My goal is to fine-tune an LLM suited to summarization on a dataset of technical texts. This will give a summarizer fit for academic summaries.
I have been attempting to fine-tune
facebook/bart-base on the
arxiv-summarization dataset (both on HF) on a Kaggle kernel with a P100 GPU.
I have noted that training for more than 4-5 epochs at a time is not possible due to the kernel timing out, and the fine-tuning does not render great improvements either.

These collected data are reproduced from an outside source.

-- ==== Sys2Proof/Machine/Ops.lean ====
section
/-! DEFINITION. The named operations over the state: one home for every register, the cell memory, the pool with its
reference counts, arrivals at deques, and builds. -/

namespace Sys2Proof.Machine

open Sys2Proof

/-! ## Accessors -/

def PerPort.get {α : Type} (x : PerPort α) : Port → α
  | .E => x.e
  | .W => x.w
  | .B => x.b

def PerPort.set {α : Type} (x : PerPort α) (p : Port) (v : α) : PerPort α :=
  match p with
  | .E => { x with e := v }
  | .W => { x with w := v }
  | .B => { x with b := v }

def PerPort.map {α : Type} (f : α → α) (x : PerPort α) : PerPort α := ⟨f x.e, f x.w, f x.b⟩

def State.port (s : State) (p : Port) : PortState := s.ports.get p

def State.setPort (p : Port) (x : PortState) (s : State) : State := { s with ports := s.ports.set p x }

def State.deque (s : State) (d : DequeNo) : Deque := s.deques[d]

def State.setDeque (d : DequeNo) (x : Deque) (s : State) : State := { s with deques := s.deques.set d.val x d.isLt }

def State.entry (s : State) (i : EntryNo) : Entry := s.entries[i]

def State.setEntry (i : EntryNo) (x : Entry) (s : State) : State := { s with entries := s.entries.set i.val x i.isLt }

def State.record (s : State) (r : RecordNo) : FrameRecord := s.records[r]

def State.setRecord (r : RecordNo) (x : FrameRecord) (s : State) : State :=
  { s with records := s.records.set r.val x r.isLt }

def State.eccOf (s : State) (c : CellNo) : Ecc := s.ecc[c]

def State.setEcc (c : CellNo) (x : Ecc) (s : State) : State := { s with ecc := s.ecc.set c.val x c.isLt }

/-- The held frame of a record number, if the record is HELD. -/
def State.held? (s : State) (r : RecordNo) : Option HeldFrame :=
  match s.record r with
  | .held h => some h
  | _ => none

/-! ## Cell memory (R50) -/

/-- The bytes of the cell buffer, by byte address. -/
abbrev Memory := List Host.Cell

/-- What an unlisted address reads as (DESIGN CHOICE, entry 12). -/
def Memory.unlisted : Byte := 0

/-- 2048 cells of 128 bytes. -/
def Memory.size : Nat := 262144

/-- The canonical form: addresses strictly rising and inside the buffer, no entry equal to an unlisted byte. -/
abbrev Memory.wf (m : Memory) : Prop :=
  m.Pairwise (fun c d => c.1 < d.1) ∧ ∀ c ∈ m, c.1 < Memory.size ∧ c.2 ≠ Memory.unlisted

def Memory.read : Memory → Nat → Byte
  | [], _ => Memory.unlisted
  | (k, v) :: m, a => if k = a then v else Memory.read m a

def Memory.write : Memory → Nat → Byte → Memory
  | [], a, b => if b = Memory.unlisted then [] else [(a, b)]
  | (k, v) :: m, a, b =>
    if a < k then (if b = Memory.unlisted then (k, v) :: m else (a, b) :: (k, v) :: m)
    else if a = k then (if b = Memory.unlisted then m else (a, b) :: m)
    else (k, v) :: Memory.write m a b

/-- The cell that holds stored byte `i` of a frame with these cells (R50). A list shorter than the frame does not occur
(R59); cell 0 then stands in. -/
def cellAt (cells : List CellNo) (i : Nat) : CellNo := cells.getD (i / 128) 0

/-- The address of stored byte `i` (R50). -/
def storedAddress (cells : List CellNo) (i : Nat) : Nat := (cellAt cells i).val * 128 + i % 128

/-- Write bytes from stored position `i` on. -/
def writeStored (cells : List CellNo) : Nat → List Byte → Memory → Memory
  | _, [], m => m
  | i, b :: bs, m => writeStored cells (i + 1) bs (m.write (storedAddress cells i) b)

/-- Stored bytes `from_` to `from_ + n - 1`. -/
def readStored (cells : List CellNo) (m : Memory) : Nat → Nat → List Byte
  | _, 0 => []
  | i, n + 1 => m.read (storedAddress cells i) :: readStored cells m (i + 1) n

/-- Cells a frame of stored length `n` needs: n divided by 128, rounded up (R50). -/
def cellsFor (n : Nat) : Nat := (n + 127) / 128

/-- A write gives each cell a fresh code (R50). -/
def freshCodes (cells : List CellNo) (ecc : Vector Ecc 2048) : Vector Ecc 2048 :=
  cells.foldl (fun e c => e.set c.val .sound c.isLt) ecc

/-! ## Storage upsets (entry 7) -/

/-- Damage that has struck the storage. A FREE entry has no content to damage (R10); a VALID entry's content can only
come to fail its check; what the check of a SUSPECT entry finds may change either way (R12). A cell's error stays until
the cell is written (R93, R94). -/
def State.strikeOne (s : State) : Upset → State
  | .entry i now =>
    match (s.entry i).body, now with
    | .valid _, .damaged _ => s.setEntry i { s.entry i with body := .valid now }
    | .suspect _, _ => s.setEntry i { s.entry i with body := .suspect now }
    | _, _ => s
  | .cell c .corrected => if s.eccOf c = .sound then s.setEcc c .corrected else s
  | .cell c .uncorrected => s.setEcc c .uncorrected

def State.strike (us : List Upset) (s : State) : State := us.foldl State.strikeOne s

/-! ## The pool (chapter 3) -/

/-- The reserve (R65). -/
def cellReserve : Nat := 16

def recordReserve : Nat := 8

/-- The record becomes FREE: its cells join the tail of the free-cell queue in list order, the record that of the
free-record queue (R60, R63). -/
def State.freeFrame (r : RecordNo) (cells : List CellNo) (s : State) : State :=
  { s.setRecord r .free with freeCells := s.freeCells ++ cells, freeRecords := s.freeRecords ++ [r] }

/-- A release lowers the count by 1; at 0 it frees the frame (R63). -/
def State.release (r : RecordNo) (s : State) : State :=
  match s.record r with
  | .held h => if h.count ≤ 1 then s.freeFrame r h.cells else s.setRecord r (.held { h with count := h.count - 1 })
  | _ => s

/-- An addition of a reference by a block to which a holder hands the record (R62). -/
def State.addRef (r : RecordNo) (s : State) : State :=
  match s.record r with
  | .held h => s.setRecord r (.held { h with count := h.count + 1 })
  | _ => s

/-- The destination, source, class and kind of a header. -/
def Header.summary (h : Header) : Summary := ⟨h.dest, h.src, h.cls, h.kind⟩

/-- The frame summary read from a HELD record (R54). -/
def State.summaryOf (s : State) (r : RecordNo) : Option Summary := (s.held? r).map (·.header.summary)

/-- A build: one record and all its cells in one request, down to zero free, and the frame written into them (R57). -/
def State.build (h : Header) (payload : List Byte) (s : State) : Option (RecordNo × State) :=
  let n := 8 + payload.length
  match s.freeRecords with
  | [] => none
  | r :: rest =>
    if cellsFor n ≤ s.freeCells.length then
      let cells := s.freeCells.take (cellsFor n)
      some (r, { s.setRecord r (.held ⟨cells, n, .internal, h, s.timebase, 1⟩) with
        freeRecords := rest
        freeCells := s.freeCells.drop (cellsFor n)
        mem := writeStored cells 0 (h.encode payload.length ++ payload) s.mem
        ecc := freshCodes cells s.ecc })
    else none

/-! ## Deques (chapter 2) -/

/-- The intake deque (R29). -/
def intake : DequeNo := 28

/-- The control deque of a port (R30). -/
def controlDeque : Port → DequeNo
  | .E => 29
  | .W => 30
  | .B => 31

/-- The answer to an arrival (R31). -/
inductive Arrival
  | accepted | alreadyPresent | dequeClosed | dequeFull
  deriving DecidableEq, Repr

/-- The port a binding names. -/
def Binding.port? : Binding → Option Port
  | .port p => some p
  | _ => none

/-- New work on an ACTIVE deque is offered to its consumer; the take that follows is its own event (R39). -/
def State.offer (d : DequeNo) (s : State) : State :=
  match (s.deque d).state, (s.deque d).config.binding with
  | .active, .port p => s.raise (.takeAttempt p)
  | .active, .mgmt => s.raise (.engineTake [])
  | _, _ => s

/-- An addition at the tail or at the head (R32). -/
def place (e : Insertion) (r : RecordNo) (l : List RecordNo) : List RecordNo :=
  match e with
  | .tail => l ++ [r]
  | .head => r :: l

/-- The entry a full deque sheds under its policy, and the entries left (R34). -/
def shedEntry (p : Policy) (l : List RecordNo) : Option (RecordNo × List RecordNo) :=
  match p, l with
  | .shedOldest, v :: rest => some (v, rest)
  | .shedNewest, _ :: _ => l.getLast?.map (fun v => (v, l.dropLast))
  | _, _ => none

/-- The shed of an arrival into a full deque: TRAFFIC/SHED with the summary of the shed frame, the release, and the
addition, in one event (R34, R36). -/
def State.shedInto (d : DequeNo) (r : RecordNo) (e : Insertion) (v : RecordNo) (rest : List RecordNo) (s : State) :
    State :=
  let t := s.report
    { code := .shed, port := (s.deque d).config.binding.port?, deque := some d, summary := s.summaryOf v }
  ((t.setDeque d { t.deque d with entries := place e r rest }).release v).addRef r

/-- An arrival, judged on the deque's state, entries and length (R32 to R35). -/
def State.arrive (d : DequeNo) (r : RecordNo) (e : Insertion) (s : State) : Arrival × State :=
  let q := s.deque d
  match q.state with
  | .detached => (.dequeClosed, s)
  | .draining _ _ => (.dequeClosed, s)
  | .active | .paused =>
    if r ∈ q.entries then (.alreadyPresent, s)
    else if q.entries.length < q.config.limit.toNat then
      let t := (s.setDeque d { q with entries := place e r q.entries }).addRef r
      (.accepted, if q.entries = [] then t.offer d else t)
    else
      match shedEntry q.config.policy q.entries with
      | some (v, rest) => (.accepted, s.shedInto d r e v rest)
      | none => (.dequeFull, s)

/-! ## Checked reads (R50, R93, R94, R124, R186) -/

/-- Reads of cells in order by a transmitter or the parse: each error is a detection at its read, and the first that
cannot be corrected ends the reads, with its cell and the sequence of its CHECK record. -/
def State.checkedReads (p : Port) (d : DequeNo) (m : Option Summary) :
    List CellNo → State → Option (CellNo × Option Byte) × State
  | [], s => (none, s)
  | c :: cs, s =>
    match s.eccOf c with
    | .sound => State.checkedReads p d m cs s
    | .corrected => State.checkedReads p d m cs (s.detect (.ce c) p (some d) m).2
    | .uncorrected =>
      match s.detect (.ue c) p (some d) m with
      | (chain, t) => (some (c, chain), t)

/-! ## Line output (entries 10 and 13) -/

/-- The cells a transmitter reads for a frame: all of its list, or none when there is no payload (R92). -/
def HeldFrame.payloadCells (h : HeldFrame) : List CellNo := if h.length ≤ 8 then [] else h.cells

/-- The cells that a transmission of record `r` is to read. -/
def State.cellsToRead (s : State) (r : RecordNo) : List CellNo :=
  match s.held? r with
  | some h => h.payloadCells
  | none => []

/-- Header and payload as a transmitter sends them (R54, R92). -/
def HeldFrame.sentBytes (h : HeldFrame) (m : Memory) : List Byte :=
  h.header.encode (h.length - 8) ++ readStored h.cells m 8 (h.length - 8)

/-- Header and payload of a record as sent; nothing for a record that is not HELD. -/
def State.sentBytes (s : State) (r : RecordNo) : List Byte :=
  match s.held? r with
  | some h => h.sentBytes s.mem
  | none => []

/-- Bytes of the frame on the line before the first byte of cell `c`: the header, and the payload up to it (R94). -/
def State.bytesBefore (s : State) (r : RecordNo) (c : CellNo) : List Byte :=
  match s.held? r with
  | some h => (h.sentBytes s.mem).take (max 8 (128 * (h.cells.takeWhile (· ≠ c)).length))
  | none => []

/-- How many bytes have left at the least when `n` cells have been read: all that stand before the last of them. -/
def leastSent (n : Nat) : Nat := if n = 0 then 0 else max 8 (128 * (n - 1))

/-- How many cells a transmission of record `r` has read when these are still unread. -/
def State.cellsRead (s : State) (r : RecordNo) (unread : List CellNo) : Nat :=
  (s.cellsToRead r).length - unread.length

/-- The most of `whole` that can have left while `unread` cells are unread: nothing from the first of them whose read
would be a detection. -/
def State.sendable (s : State) (r : RecordNo) (unread : List CellNo) (whole : List Byte) : List Byte :=
  match unread.find? (fun c => s.eccOf c ≠ .sound) with
  | some c => s.bytesBefore r c
  | none => whole

/-- A free number of bytes, `least` or more (entry 10). -/
def State.cutShort (s : State) (least : Nat) (bytes : List Byte) : List Byte :=
  bytes.take (least + Config.cutLength s.freeDraws % (bytes.length + 1 - least))

/-- A free value has been drawn. -/
def State.drawn (s : State) : State := { s with freeDraws := s.freeDraws + 1 }

/-- The whole frame: header, payload, CRC (R92). -/
def completeFrame (bytes : List Byte) : LineFrame := ⟨bytes ++ crcBytes (crc bytes), .complete⟩

/-- A poisoned end: the complement of the CRC over the bytes sent (R94, R100). -/
def poisonedFrame (bytes : List Byte) : LineFrame := ⟨bytes ++ crcBytes (~~~ crc bytes), .poisoned⟩

/-- The line stops with no end (R95). -/
def cutFrame (bytes : List Byte) : LineFrame := ⟨bytes, .cut⟩

end Sys2Proof.Machine
end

A strategy I came up with is to train for 3 epochs at a time, and to repeat this process 5 times. Each time, we start with the model fine-tuned till the previous session and hence achieve an effective training of 15 epochs.
I have some queries regarding this approach which would benefit from my peers’ thoughts:
- Is this procedure sensible/viable?
- Should the hyperparameters stay the same across all sessions?
- What about the learning rate? Should each session start with the usual starting value, or should we account for the decay across sessions?
- Should each session use the same training data (about 50k samples)? Or should each session have different and mutually-exclusive training data (say 5 sessions of 25k samples each) to maximize diversity of learnings?
- Should the validation data be the same for each session? If so, we can accurately track any improvement in the ROUGE scores across sessions.
I realize I have asked several questions, but thoughts on any would be appreciated.